Healthcare and Life Sciences Blog

10 MIN READ

Using natural language to build healthcare imaging cohorts for research

manoj1116

Microsoft

Dec 15, 2025

Manoj Kumar, Director, HLS - Data & AI HLS Frontiers AI
Alberto Santamaria-Pang, Principal Applied Data Scientist, HLS Frontiers AI and Adjunct Faculty, Johns Hopkins Medicine
Jared Erwin, Senior Software Engineer, HLS Nursing AI and Data Platform

Overview

In clinical research, assembling a cohort of medical images (e.g. all MRI scans meeting certain criteria) is notoriously slow and siloed. Traditionally, researchers must involve multiple teams, data warehouse specialists, PACS administrators, and radiologists to pull the desired dataset. The result: it can take weeks or even months to gather an imaging cohort, severely throttling the pace of research. Long turnaround times can ultimately deter the use of imaging data, leaving its value uncaptured.

For Microsoft’s Global Hackathon 2025 in September, a multi-disciplinary team from Microsoft set out to transform this process by developing an AI-powered prototype that would help democratize access to imaging data for research. The goal was to allow researchers to acquire imaging data in minutes by defining imaging cohorts in natural language — no complex coding, no manual retrieval, no coordinated, months-long effort.

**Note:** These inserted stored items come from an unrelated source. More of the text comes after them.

theorem locField_locStation (f : Nat) : locField (locStation f) = some f := by
  have hne : locStation f ≠ 0 := by unfold locStation; omega
  have hdiv : locStation f / 2 ^ 20 = f := by unfold locStation; omega
  rw [locField, if_neg hne, hdiv]

/-- A station's event, of a state whose events are as before. -/
theorem State.sample_raised {s u : State} {f : Nat} (hevents : u.events = s.events) (hnow : u.now = s.now) (hroom : s.sliceDepth f < 511)
    (cls : Nat) (acts : List EvAct) :
    u.sample cls (locStation f) acts = { u with events := s.events ++ [⟨cls, locStation f, s.now, acts⟩] } := by
  rw [← hevents, ← hnow]
  exact State.sample_of_room (locField_locStation f) (by rwa [State.sliceDepth, hevents]) cls acts

section
variable {s : State} {x : Ending} (hup : s.stationUp (toFin32 (tileField x.ep.tile)) = true)
include hup

/-- MATCH: counted, the exposure taken as checked, and no event (R110). -/
theorem State.giveVerdict_match_leaves (hv : x.verdict = 0) :
    let t := s.giveVerdict x
    t.episodes = s.episodes ∧ t.ending = s.ending ∧ t.events = s.events ∧
      t.rf .tsnExposureCheckedChecked x.ep.tile = x.ep.saved % 2 ^ RF.tsnExposureCheckedChecked.spec.width ∧
      (t.field (tileField x.ep.tile)).verdictsAt = some s.now ∧
      (s.rf .fstEpMatchCount (tileField x.ep.tile) + 1 < 2 ^ RF.fstEpMatchCount.spec.width →
        t.rf .fstEpMatchCount (tileField x.ep.tile) = s.rf .fstEpMatchCount (tileField x.ep.tile) + 1) := by
  rw [State.giveVerdict_match hup hv]
  obtain ⟨honly, -⟩ := s.countVerdict_onlyRegs x
  obtain ⟨hregs, hchecked, hat⟩ := (s.countVerdict x).takeChecked_leaves x.ep
  have hnow : (s.countVerdict x).now = s.now := by rw [honly]
  refine ⟨?episodes, ?ending, ?events, hchecked, hat.trans (congrArg some hnow), fun hroom => (hregs _ _ (by simp)).trans ?count⟩
  case count =>
    rw [State.countVerdict, hv]
    exact State.bump_counts _ _ _ hroom
  all_goals rw [State.takeChecked_eq, honly]

variable (hroom : s.sliceDepth (tileField x.ep.tile) < 511)
include hroom

/-- MISMATCH: what its station keeps, the exposure taken as checked, and its event (R111). -/
theorem State.giveVerdict_mismatch_leaves (hv : x.verdict = 1) :
    let t := s.giveVerdict x
    t.episodes = s.episodes ∧ t.ending = s.ending ∧ Raised s t 5 (locStation (tileField x.ep.tile)) x.mismatchActs ∧
      SameRegs (s.keepVerdict x) t [(.tsnExposureCheckedChecked, x.ep.tile), (.tsnEpCtrlArmed, x.ep.tile)] := by
  have hsame : ((s.keepVerdict x).takeChecked x.ep).episodes = s.episodes ∧ ((s.keepVerdict x).takeChecked x.ep).ending = s.ending ∧
      ((s.keepVerdict x).takeChecked x.ep).events = s.events ∧ ((s.keepVerdict x).takeChecked x.ep).now = s.now := by
    refine ⟨?_, ?_, ?_, ?_⟩ <;> rw [State.takeChecked_eq, State.keepVerdict_eq]
  obtain ⟨hregs, -⟩ := (s.keepVerdict x).takeChecked_leaves x.ep
  rw [State.giveVerdict_mismatch hup hv]
  generalize (s.keepVerdict x).takeChecked x.ep = w at hsame hregs ⊢
  obtain ⟨hepisodes, hending, hevents, hnow⟩ := hsame
  rw [State.sample_raised hevents hnow hroom]
  exact ⟨hepisodes, hending, rfl, hregs.trans (.of_regs_eq _ rfl)⟩

/-- INCONCLUSIVE and ABANDONED: what the station keeps, and an event (R114). -/
theorem State.giveVerdict_neither_leaves (hv : 2 ≤ x.verdict) :
    let t := s.giveVerdict x
    t.episodes = s.episodes ∧ t.ending = s.ending ∧
      Raised s t 10 (locStation (tileField x.ep.tile)) (x.spareActs ++ [x.post]) ∧ t.regs = (s.keepVerdict x).regs := by
  have hevents : (s.keepVerdict x).events = s.events := by rw [State.keepVerdict_eq]
  have hnow : (s.keepVerdict x).now = s.now := by rw [State.keepVerdict_eq]
  rw [State.giveVerdict_neither hup hv, State.sample_raised hevents hnow hroom]
  refine ⟨?episodes, ?ending, rfl, rfl⟩
  all_goals rw [State.keepVerdict_eq]

end

theorem State.giveVerdicts_one {s : State} {x : Ending} (h : s.ending = [x]) :
    s.giveVerdicts = State.giveVerdict { s with ending := [] } x := by
  rw [State.giveVerdicts, h]
  rfl

theorem Ending.detect_spare_mem {x : Ending} {k : Nat} (h : k ∈ x.spares) : .detect (tileKey k) 0x005 2 ∈ x.spareActs :=
  List.mem_map.mpr ⟨k, h, rfl⟩

theorem Ending.mem_mismatchActs (x : Ending) :
    .detect (tileKey x.ep.tile) (if x.ep.sigDiff then 0x003 else 0x004) 2 ∈ x.mismatchActs ∧
      (∀ k ∈ x.spares, .detect (tileKey k) 0x005 2 ∈ x.mismatchActs) ∧ .void x.ep.startWtc ∈ x.mismatchActs := by
  refine ⟨by simp [Ending.mismatchActs], fun k hk => ?_, by simp [Ending.mismatchActs]⟩
  exact List.mem_append_left _ (List.mem_cons_of_mem _ (Ending.detect_spare_mem hk))

section
variable {s : State} {x : Ending} (hup : s.stationUp (toFin32 (tileField x.ep.tile)) = true)
  (hroom : s.sliceDepth (tileField x.ep.tile) < 511)
include hup hroom

/-- Whatever the verdict, no episode begins or ends by it. -/
theorem State.giveVerdict_keeps_episodes : (s.giveVerdict x).episodes = s.episodes ∧ (s.giveVerdict x).ending = s.ending := by
  obtain hv | hv | hv : x.verdict = 0 ∨ x.verdict = 1 ∨ 2 ≤ x.verdict := by omega
  · obtain ⟨hepisodes, hending, -⟩ := State.giveVerdict_match_leaves hup hv
    exact ⟨hepisodes, hending⟩
  · obtain ⟨hepisodes, hending, -⟩ := State.giveVerdict_mismatch_leaves hup hroom hv
    exact ⟨hepisodes, hending⟩
  · obtain ⟨hepisodes, hending, -⟩ := State.giveVerdict_neither_leaves hup hroom hv
    exact ⟨hepisodes, hending⟩

/-- A MISMATCH as its counter, LAST_RECORD and its event tell it. -/
theorem State.giveVerdict_tells_mismatch (hv : x.verdict = 1)
    (hcount : s.rf .fstEpMismatchCount (tileField x.ep.tile) + 1 < 2 ^ RF.fstEpMismatchCount.spec.width) :
    let f := tileField x.ep.tile
    let t := s.giveVerdict x
    t.rf .fstEpMismatchCount f = s.rf .fstEpMismatchCount f + 1 ∧ bits (t.rf .fstEpLastRecord f) 4 4 = 1 ∧
      bits (t.rf .fstEpLastRecord f) 29 2 = x.confirm % 4 ∧
      ∃ acts, Raised s t 5 (locStation f) acts ∧ .detect ⟨1, x.ep.tile, 0⟩ (if x.ep.sigDiff then 0x003 else 0x004) 2 ∈ acts ∧
        (∀ k ∈ x.spares, .detect ⟨1, k, 0⟩ 0x005 2 ∈ acts) ∧ .void x.ep.startWtc ∈ acts := by
  obtain ⟨-, -, hraised, hregs⟩ := State.giveVerdict_mismatch_leaves hup hroom hv
  obtain ⟨hcounted, hlast⟩ := State.keepVerdict_leaves (s := s) (x := x) (by rw [hv]; rfl) (by decide) hcount
  obtain ⟨hverdict, -, hconfirm⟩ := x.bits_record
  rw [hv] at hverdict
  have hlast' := (hregs .fstEpLastRecord (tileField x.ep.tile) (by simp)).trans hlast
  exact ⟨(hregs _ _ (by simp)).trans hcounted, hlast' ▸ hverdict, hlast' ▸ hconfirm, _, hraised, x.mem_mismatchActs⟩

/-- INCONCLUSIVE and ABANDONED, each by its counter. -/
theorem State.giveVerdict_tells_neither (hv : 2 ≤ x.verdict) (hv16 : x.verdict < 16) {F : RF} (hF : (verdictCounter x.verdict).1 = F)
    (hne : .fstEpLastRecord ≠ F) (hcount : s.rf F (tileField x.ep.tile) + 1 < 2 ^ F.spec.width) :
    let f := tileField x.ep.tile
    let t := s.giveVerdict x
    t.rf F f = s.rf F f + 1 ∧ bits (t.rf .fstEpLastRecord f) 4 4 = x.verdict ∧ bits (t.rf .fstEpLastRecord f) 8 4 = x.reason % 16 ∧
      ∃ acts, Raised s t 10 (locStation f) acts ∧ ∀ k ∈ x.spares, .detect ⟨1, k, 0⟩ 0x005 2 ∈ acts := by
  obtain ⟨-, -, hraised, hregs⟩ := State.giveVerdict_neither_leaves hup hroom hv
  obtain ⟨hcounted, hlast⟩ := State.keepVerdict_leaves hF hne hcount
  obtain ⟨hverdict, hreason, -⟩ := x.bits_record
  rw [Nat.mod_eq_of_lt hv16] at hverdict
  have hsame : SameRegs (s.keepVerdict x) (s.giveVerdict x) [] := .of_regs_eq _ hregs
  have hlast' := (hsame .fstEpLastRecord (tileField x.ep.tile) (by simp)).trans hlast
  exact ⟨(hsame _ _ (by simp)).trans hcounted, hlast' ▸ hverdict, hlast' ▸ hreason, _, hraised,
    fun k hk => List.mem_append_left _ (Ending.detect_spare_mem hk)⟩

end

/-- Settles O15: how a comparison comes out, then what each verdict leaves. -/
theorem episodeVerdictsAreReached : Obligations.EpisodeVerdictsAreReached := by
  unfold Obligations.EpisodeVerdictsAreReached
  refine ⟨fun s k e a b r hk he hek hend => ⟨fun hp ha hread hb => ?equal, fun hp ha hread hb hab => ?differ,
    fun hp h2 hread ha hb hab => ?confirmed, fun hp h2 hlate => ?unconfirmed, fun hp hold => ?late⟩, fun s x h _ hup hroom => ?verdicts⟩
  case equal => exact episodeCompare_matches hk he hek hend hp ha hread hb
  case differ => exact episodeCompare_differs hk he hek hend hp ha hread hb hab
  case confirmed => exact confirmReplayDone_verdicts hk he hek hend hp h2 hread ha hb hab
  case unconfirmed => exact confirmSpareTimeout_mismatch hk he hek hend hp h2 hlate
  case late => exact episodeDeadline_abandons hk he hek hp hold
  case verdicts =>
    rw [State.giveVerdicts_one h]
    obtain ⟨hepisodes, hending⟩ := State.giveVerdict_keeps_episodes (s := { s with ending := [] }) hup hroom
    refine ⟨hending, hepisodes, fun hv hcount => ?matched, fun hv hcount => ?mismatch, fun hv hcount => ?inconclusive,
      fun hv hcount => ?abandoned⟩
    case matched =>
      obtain ⟨-, -, hevents, hchecked, hat, hcounted⟩ := State.giveVerdict_match_leaves (s := { s with ending := [] }) hup hv
      exact ⟨hevents, hcounted hcount, hchecked, hat⟩
    case mismatch => exact State.giveVerdict_tells_mismatch (s := { s with ending := [] }) hup hroom hv hcount
    case inconclusive =>
      have htold := State.giveVerdict_tells_neither (s := { s with ending := [] }) hup hroom (by omega) (by omega)
        (F := .fstEpInconclusiveCount) (by rw [hv]; rfl) (by decide) hcount
      rwa [hv] at htold
    case abandoned =>
      obtain ⟨hcounted, hverdict, hreason, acts, hraised, -⟩ := State.giveVerdict_tells_neither (s := { s with ending := [] }) hup hroom
        (by omega) (by omega) (F := .fstEpAbandonedCount) (by rw [hv]; rfl) (by decide) hcount
      exact ⟨hcounted, hverdict.trans hv, hreason, acts, hraised⟩

end Sys2Proof.Machine
end

section
/-! The slot that gives a GO (04_shadow_replay.md R119, R120): a state outside what the commands reach, since each of them puts a
tile in the queue of its own field alone, at which the frame of O14 fails. -/

namespace Sys2Proof.Machine

/-- A commanded entry of tile 16,389, which lies in field 1. -/
def armedOfField1 : Armed := ⟨tileId 1 0 5, true, 0, false⟩

/-- Fields 0 and 1 both list that tile, and a slot of field 0 is due, with its function ON and room under the share. -/
def tileInTwoQueues : State :=
  ({ State.reset with
      now := 2000000, mapBuilt := true
      fields := [(0, { armed := [armedOfField1] }), (1, { armed := [armedOfField1] })] } : State).puts
    [(.fstEpCtrlState, 0, 2), (.kprAllowanceInForce, 0, 20)]

/-- The slot is due and its field's function ON; the entry is the one to pick, with a spare, a slot of the buffer and room under the share;
and what the pick makes stale stands in the queue of field 1. -/
theorem tileInTwoQueues_slotOpen :
    let s := tileInTwoQueues
    let u := s.setField 0 { s.field 0 with slotAt := s.now }
    (0 < s.epRate 0 ∧ (s.field 0).slotAt + slotTicks (s.epRate 0) ≤ s.now) ∧
      u.fnOn (.fieldEpisode 0) = true ∧ (u.fieldEpisodes 0).length < u.maxInflight 0 ∧
      (u.field 0).armed.find? (fun a => a.commanded && u.checkable a.tile) = some armedOfField1 ∧
      u.pickSpare armedOfField1.tile = some (tileId 1 1 29) ∧ u.freeEpSlot 0 = some 0 ∧ u.replayHeld < u.replayLimit ∧
      (s.slotOpen 0).field 1 ≠ s.field 1 := by
  decide +kernel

Challenges in Traditional Imaging Cohort Building

Healthcare organizations generate petabytes of imaging data (MRIs, CTs, X-rays, etc.), but tapping into this trove for research is painstaking. Key challenges include:

Fragmented expertise and systems: Each step — formulating queries, pulling images from PACS, filtering by radiology reports — is handled by different specialists with different tools. Data is often siloed across systems. Researchers who lack direct access or specific IT skills must file data requests and wait.
Slow turnaround: A complicated, formal request process means it can take weeks or months to obtain even a simple cohort (e.g. “brain MRIs with contrast for male patients over 60”). By the time the data is ready, the research question may have evolved or the opportunity (e.g. a grant deadline) may have passed.
Under-utilization of imaging data: When researchers are deterred by the lengthy process and high effort required to acquire imaging data, its used sparingly and its potential value goes uncaptured.
Scaling issues: The imaging data acquisition process doesn’t scale linearly with demand. Adding more researchers requires more support staff and infrastructure, incurring additional costs.

These pain points are especially acute at academic centers, where research is a priority, but resources are limited. A new, AI-driven approach could be game-changing.

Hackathon 2025 – A collaborative effort

During the Microsoft Global Hackathon 2025, the annual company-wide innovation event, engineers and data scientists from Microsoft’s Health & Life Sciences group teamed up with research IT specialists and radiologists from one of our priority customers, The University of Texas Medical Branch, to build a prototype.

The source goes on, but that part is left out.